Ship Google Kubernetes Engine metrics over Telegraf

Overview
Setup
Troubleshooting

Overview

Google Kubernetes Engine (GKE) is a managed, production-ready environment for running containerized applications. Telegraf is a plug-in driven server agent for collecting and sending metrics and events from databases, systems and IoT sensors.

To send your Prometheus-format Google Kubernetes Engine metrics to Logz.io, you need to add the inputs.stackdriver and outputs.http plug-ins to your Telegraf configuration file.
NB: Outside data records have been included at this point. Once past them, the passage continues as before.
/-- MEET saves the meeting register in a pair and names a new header, with DONE cleared; JOIN takes the pair back where MEET names this
header; LEAVE saves and clears; WAITM only waits (R193, R194). The mask instructions write, for each home warp concerned, the bits of its
active lanes and no other bit of the mask (R195); MASKMV copies masks to and from registers (R196); MASKPC writes sets of lanes (R197). -/
def Obligations.MeetAndMaskInstructionsComplete : Prop :=
  (∀ (s : State) (e : Env),
     let each := fun (g : Nat → Thread → Thread) => (e.act.foldl (fun s th => s.updThread e.tid th (g th)) s).advance e .issuing
     let saved := fun (r : Nat) (x : Thread) => x.setRegs s.nextId [(r, x.meet % 2 ^ 32), (r + 1, x.meet / 2 ^ 32 % 2 ^ 32)]
     (∀ f : FmtB, s.LaneIssues f.msel f.pclass e → f.reg.toNat + 2 ≤ e.t.nregs →
       let target := wrap ((e.pc : Int) + 8 * f.target.toInt) 64
       (s.GoodTarget e false target →
         exec (.meet f) s = .next (each (fun _ x => { saved f.reg.toNat x with meet := target, done := false })))
       ∧ exec (.join f) s = .next (each (fun th x => if x.meet = target then
           { x with meet := (e.t.thread th).vreg f.reg.toNat + 2 ^ 32 * (e.t.thread th).vreg (f.reg.toNat + 1), done := false } else x)))
     ∧ (∀ f : FmtA, s.LaneIssues f.msel f.pclass e →
       (f.dst.toNat + 2 ≤ e.t.nregs → exec (.leave f) s = .next (each (fun _ x => { saved f.dst.toNat x with meet := 0, done := false })))
       ∧ (e.w.split = [] → exec (.waitm f) s = .next (s.laneWrote e (fun _ _ => [])))))
  ∧ (∀ (f : FmtA) (s : State) (e : Env), s.LaneIssues f.msel f.pclass e →
       let a := f.a.toNat
       let d := f.dst.toNat
       let bitOf := fun (k th : Nat) => bit ((e.t.warps.get {} (th / e.t.width)).mask k) (th % e.t.width)
       let pa := fun th => !f.za && bitOf a th
       let pb := fun th => !f.zb && bitOf f.b.toNat th
       let whole := fun th => if f.za then 0 else (e.t.warps.get {} (th / e.t.width)).mask a
       let pair := fun th => if f.za then 0 else (e.t.thread th).vreg a + 2 ^ 32 * (e.t.thread th).vreg (a + 1)
       let op := fun th => match f.md.toNat with
         | 0 => pa th && pb th
         | 1 => pa th || pb th
         | 2 => pa th != pb th
         | 3 => pa th && !pb th
         | 4 => !pa th
         | 5 => pa th
         | 6 => true
         | _ => false
       let mode := f.md.toNat % 4
       exec (.maskop f) s = .next ((e.writeBits s d op).advance e .issuing)
       ∧ (mode = 0 → d < e.t.nregs → exec (.maskmv f) s = .next (s.laneWrote e (fun th _ => [(d, if pa th then 1 else 0)])))
       ∧ (mode = 1 → (f.za = false → a < e.t.nregs) →
           exec (.maskmv f) s = .next ((e.writeBits s d (fun th => (if f.za then 0 else (e.t.thread th).vreg a) != 0)).advance e .issuing))
       ∧ (mode = 2 → d + 2 ≤ e.t.nregs →
           exec (.maskmv f) s = .next (s.laneWrote e (fun th _ => [(d, whole th % 2 ^ 32), (d + 1, whole th / 2 ^ 32 % 2 ^ 32)])))
       ∧ (mode = 3 → (f.za = false → a + 2 ≤ e.t.nregs) → e.Same pair →
           exec (.maskmv f) s = .next ((e.hws.foldl (fun s hw => s.setMask e.tid hw d (pair (e.act.headD 0))) s).advance e .issuing))
       ∧ (d + 2 ≤ e.t.nregs → exec (.maskpc f) s = .next (s.laneWrote e (fun th _ =>
           [(d, maskPcSet e mode th % 2 ^ 32), (d + 1, maskPcSet e mode th / 2 ^ 32 % 2 ^ 32)]))))

/-- The cross-lane instructions read every source before any result and take only active lanes: votes, shuffles, broadcasts, reductions and
scans in ascending lane order, matches, and a draw by weight (R185, R199 to R204). DQPOP and AQPOP give every active thread the entry at
its own position and advance its position by one; while one of them finds no entry the clause suspends before them (R108, R110, R206). -/
def Obligations.CrossLaneAndPopsWriteTheirResult : Prop :=
  (∀ (f : FmtA) (s : State) (e : Env), s.LaneIssues f.msel f.pclass e → e.w.split = [] →
     let md := f.md.toNat
     let one := fun (z : Bool) (r th : Nat) => if z then 0 else (e.t.thread th).vreg r
     let op := fun (wide : Bool) (th : Nat) => if f.za then 0 else if wide
       then (e.t.thread th).vreg f.a.toNat + 2 ^ 32 * (e.t.thread th).vreg (f.a.toNat + 1) else (e.t.thread th).vreg f.a.toNat
     let put := fun (wide : Bool) (v : Nat) => if wide then [(f.dst.toNat, v % 2 ^ 32), (f.dst.toNat + 1, v / 2 ^ 32 % 2 ^ 32)] else [(f.dst.toNat, v)]
     let n := fun (wide : Bool) => if wide then 2 else 1
     let lane := fun th => th % e.t.width
     let votes := e.act.filter (fun th => decide (one f.za f.a.toNat th ≠ 0) != decide (md / 8 % 2 = 1))
     let w2 := decide (md / 4 % 2 = 1)
     let w1 := decide (md / 2 % 2 = 1)
     let w0 := decide (md % 2 = 1)
     let w3 := decide (md / 8 % 4 = 1)
     let src := fun th => shflSource md e.t.width (lane th) (one f.zb f.b.toNat th)
     (∀ p ∈ ([
       (.vote f, regsA f 1 0 0 (if md % 8 = 4 then 2 else 1), fun _ => put (decide (md % 8 = 4)) (match md % 8 with
           | 0 => if votes = [] then 0 else 1
           | 1 => if votes.length = e.act.length then 1 else 0
           | 2 => votes.length
           | 3 => match votes with
             | [] => 0xFFFFFFFF
             | th :: _ => lane th
           | 4 => e.t.laneMask votes
           | _ => if e.differ (one f.za f.a.toNat) = [] then 1 else 0)),
       (.shfl f, regsA f (n w2) 1 0 (n w2), fun th => put w2 (match (if ((src th).1 : Int) ≤ (src th).2.2
             ∧ (src th).2.2 < ((src th).1 + (src th).2.1 : Nat) then e.act.find? (fun x => decide (((lane x : Nat) : Int) = (src th).2.2)) else none) with
           | some x => op w2 x
           | none => if md / 64 = 1 then 0 else op w2 th)),
       (.redx f, regsA f (n w3) 0 0 (n w3), fun _ => put w3 (combineList (md % 8) (md / 8 % 4) (md / 32) (e.act.map (op w3)))),
       (.scanx f, regsA f (n w3) 0 0 (n w3), fun th => put w3 (combineList (md % 8) (md / 8 % 4) 0
         ((e.act.filter (fun x => decide (lane x < lane th) || (decide (md / 32 % 2 = 0) && x == th))).map (op w3)))),
       (.matchx f, regsA f (n w0) 0 0 2, fun th => put true (e.t.laneMask (e.act.filter (fun x => op w0 x == op w0 th))))]
         : List (Instr × List (Nat × Nat) × (Nat → List (Nat × Nat)))),
       e.regsOk p.2.1 = true → exec p.1 s = .next (s.laneWrote e (fun th _ => p.2.2 th)))
     ∧ (e.regsOk (regsA f (n w1) (if md % 2 = 1 then 0 else 1) 0 (n w1)) = true →
         (md % 2 = 0 → e.Same (fun th => one f.zb f.b.toNat th % 64)) →
         exec (.bcast f) s = .next (s.laneWrote e (fun th _ => put w1 (match (if md % 2 = 1 then e.act.head? else
           e.act.find? (fun x => lane x == one f.zb f.b.toNat (e.act.headD 0) % 64)) with
             | some x => op w1 x
             | none => op w1 th))))
     ∧ (e.regsOk (regsA f 1 1 0 1) = true → e.Same (one f.zb f.b.toNat) →
         exec (.sample f) s = .next (s.laneWrote e (fun _ _ => [(f.dst.toNat,
           sampleLane (e.act.map (fun th => (lane th, one f.za f.a.toNat th))) (one f.zb f.b.toNat (e.act.headD 0)))]))))
  ∧ (∀ (f : FmtA) (s : State) (e : Env), s.LaneIssues f.msel f.pclass e → e.act ≠ [] →
       f.dst.toNat + (if f.md.toNat % 2 = 1 then 2 else 1) ≤ e.t.nregs →
       let put := fun (v : Nat) => if f.md.toNat % 2 = 1 then [(f.dst.toNat, v % 2 ^ 32), (f.dst.toNat + 1, v / 2 ^ 32 % 2 ^ 32)]
         else [(f.dst.toNat, v % 2 ^ 32)]
       ∀ p ∈ ([(.dqpop f, 0), (.aqpop f, 1 + f.md.toNat / 2 % 4)] : List (Instr × Nat)),
         (s.entriesFor e.t p.2 e.act = true →
           exec p.1 s = .next (((s.popFor e.tid p.2 e.act).setV e.tid
             (e.act.map (fun th => (th, put ((s.entryFor e.t p.2 th).getD 0))))).advance e .issuing))
         ∧ (s.entriesFor e.t p.2 e.act = false → exec p.1 s = .next (s.block e (.queueEmpty p.2 e.act))))

/-! ## Memory instructions -/

/-- A load whose accesses pass every check puts one read per active thread in flight in oc0, of 2^SIZE bytes at base plus offset (LDQ: plus
home lane times size), and its party goes on, or is parked past it where a line that it touches is absent; PRSQ asks for one byte and
never waits for a line, SLD reads for the lead thread (R63, R104, R209, R215, R216, R218). A prefetch never parks, faults or enters a
counter: its party goes on at once. Where its core holds no delta lines, which it would flush first (R315), no byte of memory changes
(R217). Where the spec leaves a choice here, the model's is in log entries 14, 26, 133 and 153. -/
def Obligations.LoadsAndPrefetchesGoOn : Prop :=
  (∀ (f : FmtM) (s : State) (e : Env), s.Issues f.msel f.pclass e →
     let size := f.size.toNat
     let space := f.space.toNat
     let off := f.offset.toInt
     let wants := fun (off : Nat → Int) => e.wants space f.addr.toNat off (fun _ => 0) (fun _ => 0)
     let strip := fun th => off + ((e.t.laneOf th * 2 ^ size : Nat) : Int)
     let op := fun (kind : OpKind) (ws : List Want) => ({ e.op s kind (some 0) (ws.map (s.accOf e)) with
       size := size, scope := f.scope.toNat, ord := f.ord.toNat, evict := f.evict.toNat, data := f.data.toNat } : Op)
     let use := fun (n : Nat) => ({ bytes := n, align := n, write := false, access := 0 } : Use)
     let regs := fun (n : Nat) => e.regsOk [(f.addr.toNat, if space = 0 then 2 else 1), (f.data.toNat, n)] = true
     let group := if size ≤ 2 then 1 else 2 ^ (size - 2)
     (e.fid.isSome = true →
       (space ≠ 5 → regs group → s.Goes e (use (2 ^ size)) 0 (wants (fun _ => off)) →
         exec (.ld f) s = .next (s.accessed e (op .ld (wants (fun _ => off)))))
       ∧ (regs group → e.Same (fun th => e.baseOf space f.addr.toNat th) → s.Goes e (use (2 ^ size)) 0 (wants strip) →
         exec (.ldq f) s = .next (s.accessed e (op .ldq (wants strip))))
       ∧ (regs 1 → s.Goes e (use 1) 0 (wants (fun _ => off)) → exec (.prsq f) s = .next (s.accessed e (op .prsq (wants (fun _ => off))))))
     ∧ (e.fid = none → s.Goes e (use (2 ^ size)) 0 (wants (fun _ => off)) →
         exec (.sld f) s = .next (s.accessed e (op .ld (wants (fun _ => off))))))
  ∧ (∀ (f : FmtM) (s : State) (e : Env), s.LaneIssues f.msel f.pclass e → e.regsOk [(f.addr.toNat, if f.space.toNat = 0 then 2 else 1)] = true →
       ∃ t : State, exec (.pref f) s = .next (t.advance e .issuing) ∧ t.launches = s.launches ∧ t.ctxs = s.ctxs
         ∧ (f.space.toNat ≠ 5 → t.teams = s.teams) ∧ ((s.core e.core).deltas = [] → t.ops = s.ops ∧ SameBytes s t))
Configuring Telegraf to send your metrics data to Logz.io

Before you begin, you’ll need: GCP project

Set relevant credentials in GCP

Navigate to the Project selector and choose the project to send metrics from.
In the Service account details screen, give the service account a unique name and select Create and continue.
In the Grant this service account access to project screen, add the following roles: Compute Viewer, Monitoring Viewer, and Cloud Asset Viewer.
Select Done.
Select your project in the Service accounts for project list.
Select KEYS.
Select Keys > Add Key > Create new key and choose JSON as the type.
Select Create and Save.

You must be a Service Account Key Admin to select Compute Engine and Cloud Asset roles.

Add an environment variable for the key

On your machine, run:

export GOOGLE_APPLICATION_CREDENTIALS=<<PATH-TO-YOUR-GCP-KEY>>

Replace <<PATH-TO-YOUR-GCP-KEY>> with the path to the JSON file created in the previous step.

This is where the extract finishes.